--- EXERCISE DIRECTIONS ---
Once you find the line containing "entryExpiry (slot : SlotIx)" in the data below, copy it and each following line exactly, up to and including the line containing "SEND_COMPLETE (R132). -/", and nothing else.

*** DATA SECTION Section Begins ***

-- ==== Sys2Proof/Syntax.lean ====
section
/-! DEFINITION. The commands of the BN24: one constructor for each row of spec/opcode_table.json, in the table's order.
A command is one whole step of the part (spec/95_what_each_step_holds.md): an event at a pin, a byte or message completed
at a port, a timer running out, or a block taking the next request that waits for it. Its operands are what the event
brings from outside; what the part already holds is not repeated in them (assumption 5). -/

namespace Sys2Proof

/-- The direction bit of a transfer on the maintenance bus (R194). -/
inductive BusDirection where
  | write
  | read
deriving DecidableEq, Repr

/-- The byte of a CLEAR FLAGS command that the port takes and then holds (R196, R198): the command code itself, or
the first mask byte after it. -/
inductive PendingByte where
  | code
  | mask (first : Byte)
deriving DecidableEq, Repr

/-- The level of the corridor line at a moment: dominant, or recessive for so many slot times now (R119, R123). -/
inductive LineLevel where
  | dominant
  | recessive (slots : Nat)
deriving DecidableEq, Repr

/-- What has passed on the corridor line without a falling edge (assumption 8): the slot times since the last falling edge, or
since the last report or the end mark or the beginning of QUIET_WAIT where one of these came later; whether that last falling
edge is one that no command before has told, as those of an attempt that LINE_FAULT ended; and the level now. -/
structure LineReport where
  edge  : Bool
  slots : Nat
  level : LineLevel
deriving DecidableEq, Repr

inductive Instr where
  /-- HARD_RESET (R191): power-on, or RSTN held low. -/
  | hardReset
  /-- RESET_RELEASE (R184, R194): RSTN rises, with the level of MADR1 and MADR0 as the reset ends, and the ESCL
  pulses that the memory needs before ESDA is sampled high (0: it is high at once). -/
  | resetRelease (madr : BitVec 2) (esdaPulses : Nat)
  /-- LOAD_FAULT (R184): the memory misses the acknowledge of one of the four bytes that address it. -/
  | loadFault
  /-- ESCL_HOLD_TIMEOUT (R184): the memory holds ESCL low for more than 30 ms. -/
  | esclHoldTimeout
  /-- IMAGE_MARK_READ (R185): byte 0. -/
  | imageMarkRead (mark : Byte)
  /-- IDENTITY_BLOCK_READ (R185): bytes 1 to 4. -/
  | identityBlockRead (station rateCode site0 site1 : Byte)
  /-- PARAMETER_BLOCK_READ (R186): byte 5, then bytes 6 to 23. -/
  | parameterBlockRead (mark : Byte) (block : Vector Byte 18)
  /-- TABLE_MARK_READ (R187): byte 24, then byte 25 if it is wanted. -/
  | tableMarkRead (mark count : Byte)
  /-- TABLE_RECORD_READ (R188): a type byte and the bytes after it, of which as many are read as the type fixes. -/
  | tableRecordRead (type : Byte) (body : Vector Byte 11)
  /-- MAINT_TRANSFER_START (R194): a start or repeated start with a 7-bit address and a direction bit. -/
  | maintTransferStart (address : BitVec 7) (direction : BusDirection)
  /-- MAINT_TRANSFER_END (R194): a stop or repeated start. -/
  | maintTransferEnd
  /-- INTERNAL_ADDRESS_WRITE (R194): the first data byte of a write transfer. -/
  | internalAddressWrite (address : Byte)
  /-- ATTENTION_ENABLES_WRITE (R200): the second byte of the enables, at 0x0D. -/
  | attentionEnablesWrite (second : Byte)
  /-- RELOAD (R192, R196): the RELOAD code written to the command byte, with the ESCL pulses of the load it starts. -/
  | reload (esdaPulses : Nat)
  /-- CLEAR_COUNTERS (R197): its code written to the command byte. -/
  | clearCounters
  /-- CLEAR_FLAGS (R198): the second mask byte, at 0x10. -/
  | clearFlags (second : Byte)
  /-- COMMAND_UNKNOWN (R196): another code written to the command byte. -/
  | commandUnknown (code : Byte)
  /-- MAINT_WRITE_IGNORED (R194): a byte written to an address without behaviour of its own. -/
  | maintWriteIgnored (value : Byte)
  /-- READ_LATCH_FIRST_BYTE (R195): a byte read at the first byte of a field (assumption 9: a one-byte field too). -/
  | readLatchFirstByte
  /-- READ_LATCH_SECOND_BYTE (R195): a byte read at the second byte of a two-byte field. -/
  | readLatchSecondByte
  /-- DET_MESSAGE_RECEIVED (R104, R107): with a check byte, a detection message received whole. The payload is the kind byte and
  the body, and the length byte on the line is the count of the payload. Without a check byte the list is bytes that come on the
  line one after the other, start byte and length byte as any: those of a message, or of a part of one (R105, assumption 20). -/
  | detMessageReceived (payload : List Byte) (check : Option Byte)
  /-- DET_LENGTH_DROP (R104): the length byte after the start byte. -/
  | detLengthDrop (length : Byte)
  /-- DET_GAP_ABANDON (R106): more than 20 bit times pass within a message. -/
  | detGapAbandon
  /-- DET_CHARACTER_ERROR (R103): a byte whose stop bit is sampled at the space level. -/
  | detCharacterError
  /-- CHECK_IN (R15): the table takes a CHECK-IN from the inbox. -/
  | checkIn
  /-- CHECK_OUT (R18): the table takes a CHECK-OUT from the inbox. -/
  | checkOut
  /-- CANCEL (R21): the table takes a CANCEL from the inbox. -/
  | cancel
  /-- FORECAST_REQUEST (R22): the table takes a forecast request. -/
  | forecastRequest
  /-- INVALIDATION_REQUEST (R24): the table takes an invalidation request. -/
  | invalidationRequest
  /-- EVALUATION (R54): the table takes an evaluation. -/
  | evaluation
  /-- SILENCE_REQUEST (R100): the table takes the Controller Port's silence request. -/
  | silenceRequest
  /-- ENTRY_EXPIRY (R26): the expiry of the entry in a slot. -/
  | entryExpiry (slot : SlotIx)
  /-- UNTIMED_EXPIRY (R27): the expiry of the untimed entry in a slot. -/
  | untimedExpiry (slot : SlotIx)
  /-- RECENT_DEPARTURE_LAPSE (R13). -/
  | recentDepartureLapse
  /-- JOIN_REQUEST (R90): the arbiter takes a join request. -/
  | joinRequest
  /-- REPLY_WAIT_EXPIRY (R86). -/
  | replyWaitExpiry
  /-- GRANT_DEADLINE (R94). -/
  | grantDeadline
  /-- CONTROLLER_MESSAGE_RECEIVED (R97): a controller message received whole; operands as for DET_MESSAGE_RECEIVED. -/
  | controllerMessageReceived (payload : List Byte) (check : Option Byte)
  /-- LINK_LENGTH_DROP (R96). -/
  | linkLengthDrop (length : Byte)
  /-- LINK_GAP_ABANDON (R96). -/
  | linkGapAbandon
  /-- LINK_CHARACTER_ERROR (R96). -/
  | linkCharacterError
  /-- CONTROLLER_SILENCE (R100): the silence timer reaches 30 ds. -/
  | controllerSilence
  /-- CONTROLLER_MESSAGE_SENT (R99). -/
  | controllerMessageSent
  /-- QUIET_WAIT_END (R126), with what has passed on the line. -/
  | quietWaitEnd (report : LineReport)
  /-- ATTEMPT_START (R129), with what has passed on the line. -/
  | attemptStart (report : LineReport)
  /-- START_MARK_DETECTED (R124). -/
  | startMarkDetected
  /-- FRAME_RECEIVED (R127): the header, payload and check bits of a frame decoded whole. -/
  | frameReceived (header : Half) (payload : List Byte) (check : Half)
  /-- FRAME_MALFORMED (R124). -/
  | frameMalformed
  /-- ARBITRATION_LOSS (R130). -/
  | arbitrationLoss
  /-- ARBITRATION_WON (R130). -/
  | arbitrationWon
  /-- LINE_FAULT (R131). -/
  | lineFault
  /-- SEND_COMPLETE (R132). -/
  | sendComplete
  /-- PASSAGE_REQUEST (R144): the handler takes a PASSAGE request from the table. -/
  | passageRequest
  /-- WITHDRAW_REQUEST (R148): the handler takes a WITHDRAW request from the table. -/
  | withdrawRequest
  /-- PASSAGE_RECEIVED (R149): the handler takes a delivered PASSAGE. -/
  | passageReceived
  /-- WITHDRAW_RECEIVED (R154): the handler takes a delivered WITHDRAW. -/
  | withdrawReceived
  /-- BEACON_RECEIVED (R162): the Corridor Time Unit takes a delivered BEACON. -/
  | beaconReceived
  /-- BEACON_TIMER (R178). -/
  | beaconTimer
  /-- ACQUISITION_WAIT_END (R167). -/
  | acquisitionWaitEnd
  /-- REFERENCE_STALE (R171). -/
  | referenceStale
  /-- HOLDOVER_LIMIT (R173). -/
  | holdoverLimit
  /-- LOWER_RECORD_STALE (R173). -/
  | lowerRecordStale
  /-- DET_START_BYTE (R104): a byte 0xD2 completed on the detection line. -/
  | detStartByte
  /-- LINK_START_BYTE (R96): a byte 0xD2 completed on the controller link. -/
  | linkStartByte
  /-- PULSE_NOT_FRAME (R124). -/
  | pulseNotFrame
  /-- CLEAR_FLAGS_PENDING (R196, R198). -/
  | clearFlagsPending (byte : PendingByte)
  /-- ENABLES_FIRST_BYTE_WRITE (R200): the first byte of the enables, at 0x0C. -/
  | enablesFirstByteWrite (first : Byte)
deriving DecidableEq, Repr

end Sys2Proof
end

*** DATA SECTION Section Ends ***

--- EXPECTED ANSWER ---
  | entryExpiry (slot : SlotIx)
  /-- UNTIMED_EXPIRY (R27): the expiry of the untimed entry in a slot. -/
  | untimedExpiry (slot : SlotIx)
  /-- RECENT_DEPARTURE_LAPSE (R13). -/
  | recentDepartureLapse
  /-- JOIN_REQUEST (R90): the arbiter takes a join request. -/
  | joinRequest
  /-- REPLY_WAIT_EXPIRY (R86). -/
  | replyWaitExpiry
  /-- GRANT_DEADLINE (R94). -/
  | grantDeadline
  /-- CONTROLLER_MESSAGE_RECEIVED (R97): a controller message received whole; operands as for DET_MESSAGE_RECEIVED. -/
  | controllerMessageReceived (payload : List Byte) (check : Option Byte)
  /-- LINK_LENGTH_DROP (R96). -/
  | linkLengthDrop (length : Byte)
  /-- LINK_GAP_ABANDON (R96). -/
  | linkGapAbandon
  /-- LINK_CHARACTER_ERROR (R96). -/
  | linkCharacterError
  /-- CONTROLLER_SILENCE (R100): the silence timer reaches 30 ds. -/
  | controllerSilence
  /-- CONTROLLER_MESSAGE_SENT (R99). -/
  | controllerMessageSent
  /-- QUIET_WAIT_END (R126), with what has passed on the line. -/
  | quietWaitEnd (report : LineReport)
  /-- ATTEMPT_START (R129), with what has passed on the line. -/
  | attemptStart (report : LineReport)
  /-- START_MARK_DETECTED (R124). -/
  | startMarkDetected
  /-- FRAME_RECEIVED (R127): the header, payload and check bits of a frame decoded whole. -/
  | frameReceived (header : Half) (payload : List Byte) (check : Half)
  /-- FRAME_MALFORMED (R124). -/
  | frameMalformed
  /-- ARBITRATION_LOSS (R130). -/
  | arbitrationLoss
  /-- ARBITRATION_WON (R130). -/
  | arbitrationWon
  /-- LINE_FAULT (R131). -/
  | lineFault
  /-- SEND_COMPLETE (R132). -/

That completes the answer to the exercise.